### WHAT THIS TASK INVOLVES
Set out exactly, line by line, the stretch of data below that begins at the line containing "end Sys2Proof.Machine" and ends at the line containing "encode i = w", with both ends kept.

### INPUT DATA

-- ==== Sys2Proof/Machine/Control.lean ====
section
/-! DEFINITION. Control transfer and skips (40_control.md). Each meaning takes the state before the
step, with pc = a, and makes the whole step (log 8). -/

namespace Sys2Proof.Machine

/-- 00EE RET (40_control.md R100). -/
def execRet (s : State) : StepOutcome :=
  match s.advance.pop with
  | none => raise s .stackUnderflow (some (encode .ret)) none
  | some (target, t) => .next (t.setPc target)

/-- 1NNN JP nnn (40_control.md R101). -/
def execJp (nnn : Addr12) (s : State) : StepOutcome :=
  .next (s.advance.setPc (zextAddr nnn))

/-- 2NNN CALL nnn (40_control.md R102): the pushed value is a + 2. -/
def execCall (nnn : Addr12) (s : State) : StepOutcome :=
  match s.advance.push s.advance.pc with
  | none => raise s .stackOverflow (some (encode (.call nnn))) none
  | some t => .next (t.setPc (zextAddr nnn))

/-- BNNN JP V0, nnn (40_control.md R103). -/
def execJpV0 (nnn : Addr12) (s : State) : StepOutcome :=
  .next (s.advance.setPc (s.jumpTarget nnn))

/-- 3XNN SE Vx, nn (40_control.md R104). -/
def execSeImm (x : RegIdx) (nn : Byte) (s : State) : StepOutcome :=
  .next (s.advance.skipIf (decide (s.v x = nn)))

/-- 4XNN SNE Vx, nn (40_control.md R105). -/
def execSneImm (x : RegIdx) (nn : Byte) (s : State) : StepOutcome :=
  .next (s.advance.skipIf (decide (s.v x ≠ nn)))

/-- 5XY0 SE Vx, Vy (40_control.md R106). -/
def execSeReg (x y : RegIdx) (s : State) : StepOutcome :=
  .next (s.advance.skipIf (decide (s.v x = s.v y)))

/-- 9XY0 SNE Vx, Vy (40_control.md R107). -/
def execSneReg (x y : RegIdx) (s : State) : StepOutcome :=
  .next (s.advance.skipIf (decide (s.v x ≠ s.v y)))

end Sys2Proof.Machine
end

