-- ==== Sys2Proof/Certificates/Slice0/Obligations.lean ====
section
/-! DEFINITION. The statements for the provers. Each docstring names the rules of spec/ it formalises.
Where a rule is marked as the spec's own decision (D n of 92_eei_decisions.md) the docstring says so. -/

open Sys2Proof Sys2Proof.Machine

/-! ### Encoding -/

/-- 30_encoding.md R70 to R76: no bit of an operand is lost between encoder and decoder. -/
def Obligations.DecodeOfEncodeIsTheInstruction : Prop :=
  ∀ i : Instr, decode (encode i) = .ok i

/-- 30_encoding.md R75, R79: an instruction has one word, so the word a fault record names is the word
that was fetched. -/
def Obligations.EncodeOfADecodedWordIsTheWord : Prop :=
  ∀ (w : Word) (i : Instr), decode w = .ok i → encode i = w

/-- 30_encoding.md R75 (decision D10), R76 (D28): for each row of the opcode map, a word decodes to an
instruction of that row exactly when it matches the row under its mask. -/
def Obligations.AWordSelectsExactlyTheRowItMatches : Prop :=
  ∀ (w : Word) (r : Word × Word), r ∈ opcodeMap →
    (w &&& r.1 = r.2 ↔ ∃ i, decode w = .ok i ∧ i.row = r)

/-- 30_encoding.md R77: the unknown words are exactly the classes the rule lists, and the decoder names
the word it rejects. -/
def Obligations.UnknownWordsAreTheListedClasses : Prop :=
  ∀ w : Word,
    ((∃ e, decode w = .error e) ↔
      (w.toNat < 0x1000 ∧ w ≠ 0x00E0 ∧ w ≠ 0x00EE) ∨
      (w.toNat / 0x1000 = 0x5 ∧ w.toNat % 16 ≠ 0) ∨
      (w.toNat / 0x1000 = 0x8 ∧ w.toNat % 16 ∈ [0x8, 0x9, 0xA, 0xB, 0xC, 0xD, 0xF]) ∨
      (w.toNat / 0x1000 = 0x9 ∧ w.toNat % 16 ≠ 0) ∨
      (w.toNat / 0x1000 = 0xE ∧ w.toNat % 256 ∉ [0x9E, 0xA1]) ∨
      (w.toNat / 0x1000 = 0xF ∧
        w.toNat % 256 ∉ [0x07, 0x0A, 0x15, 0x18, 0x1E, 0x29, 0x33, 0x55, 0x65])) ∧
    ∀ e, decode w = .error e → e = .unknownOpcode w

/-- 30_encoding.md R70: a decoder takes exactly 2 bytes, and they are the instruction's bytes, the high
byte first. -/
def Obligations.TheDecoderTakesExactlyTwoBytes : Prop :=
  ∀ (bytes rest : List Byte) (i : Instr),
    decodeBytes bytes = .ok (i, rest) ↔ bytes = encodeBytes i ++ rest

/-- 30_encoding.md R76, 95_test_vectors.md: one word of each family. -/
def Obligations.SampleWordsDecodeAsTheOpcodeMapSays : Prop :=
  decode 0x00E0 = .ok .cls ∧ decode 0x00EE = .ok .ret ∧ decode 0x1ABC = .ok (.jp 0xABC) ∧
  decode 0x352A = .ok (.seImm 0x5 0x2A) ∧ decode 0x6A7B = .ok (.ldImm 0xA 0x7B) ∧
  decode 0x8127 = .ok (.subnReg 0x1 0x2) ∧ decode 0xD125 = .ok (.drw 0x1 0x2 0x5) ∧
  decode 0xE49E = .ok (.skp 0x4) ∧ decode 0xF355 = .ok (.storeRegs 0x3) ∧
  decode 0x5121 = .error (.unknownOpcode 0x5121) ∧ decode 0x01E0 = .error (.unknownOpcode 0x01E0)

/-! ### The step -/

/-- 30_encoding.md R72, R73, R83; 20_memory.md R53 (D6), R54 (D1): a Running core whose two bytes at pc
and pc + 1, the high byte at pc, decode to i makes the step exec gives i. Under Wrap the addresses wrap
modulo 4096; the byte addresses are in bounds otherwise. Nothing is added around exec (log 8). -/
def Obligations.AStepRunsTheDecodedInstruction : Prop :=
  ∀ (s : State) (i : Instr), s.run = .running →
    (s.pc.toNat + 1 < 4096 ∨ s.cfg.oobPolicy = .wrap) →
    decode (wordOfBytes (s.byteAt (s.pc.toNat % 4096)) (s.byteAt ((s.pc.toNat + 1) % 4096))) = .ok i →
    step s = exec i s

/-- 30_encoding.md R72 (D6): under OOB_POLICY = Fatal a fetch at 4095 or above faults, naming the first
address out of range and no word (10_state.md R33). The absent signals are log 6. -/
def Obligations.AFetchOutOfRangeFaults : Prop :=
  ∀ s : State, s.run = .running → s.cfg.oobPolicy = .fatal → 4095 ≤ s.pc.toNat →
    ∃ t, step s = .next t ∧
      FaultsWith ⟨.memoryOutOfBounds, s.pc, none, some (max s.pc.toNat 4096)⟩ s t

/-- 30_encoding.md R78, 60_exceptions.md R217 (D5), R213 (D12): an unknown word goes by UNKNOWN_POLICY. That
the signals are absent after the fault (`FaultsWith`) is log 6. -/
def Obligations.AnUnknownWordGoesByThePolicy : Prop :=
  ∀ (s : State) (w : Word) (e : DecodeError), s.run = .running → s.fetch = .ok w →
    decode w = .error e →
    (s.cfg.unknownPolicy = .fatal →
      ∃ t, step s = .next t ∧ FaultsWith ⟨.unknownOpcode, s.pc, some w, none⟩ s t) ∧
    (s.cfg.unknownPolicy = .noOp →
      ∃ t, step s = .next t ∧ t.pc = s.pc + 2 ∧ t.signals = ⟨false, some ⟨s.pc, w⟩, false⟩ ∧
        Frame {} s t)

### RESPONSE AREA
end Sys2Proof.Machine
end

-- ==== Sys2Proof/Certificates/Slice0/Obligations.lean ====
section
/-! DEFINITION. The statements for the provers. Each docstring names the rules of spec/ it formalises.
Where a rule is marked as the spec's own decision (D n of 92_eei_decisions.md) the docstring says so. -/

open Sys2Proof Sys2Proof.Machine

/-! ### Encoding -/

/-- 30_encoding.md R70 to R76: no bit of an operand is lost between encoder and decoder. -/
def Obligations.DecodeOfEncodeIsTheInstruction : Prop :=
  ∀ i : Instr, decode (encode i) = .ok i

/-- 30_encoding.md R75, R79: an instruction has one word, so the word a fault record names is the word
that was fetched. -/
def Obligations.EncodeOfADecodedWordIsTheWord : Prop :=
  ∀ (w : Word) (i : Instr), decode w = .ok i → encode i = w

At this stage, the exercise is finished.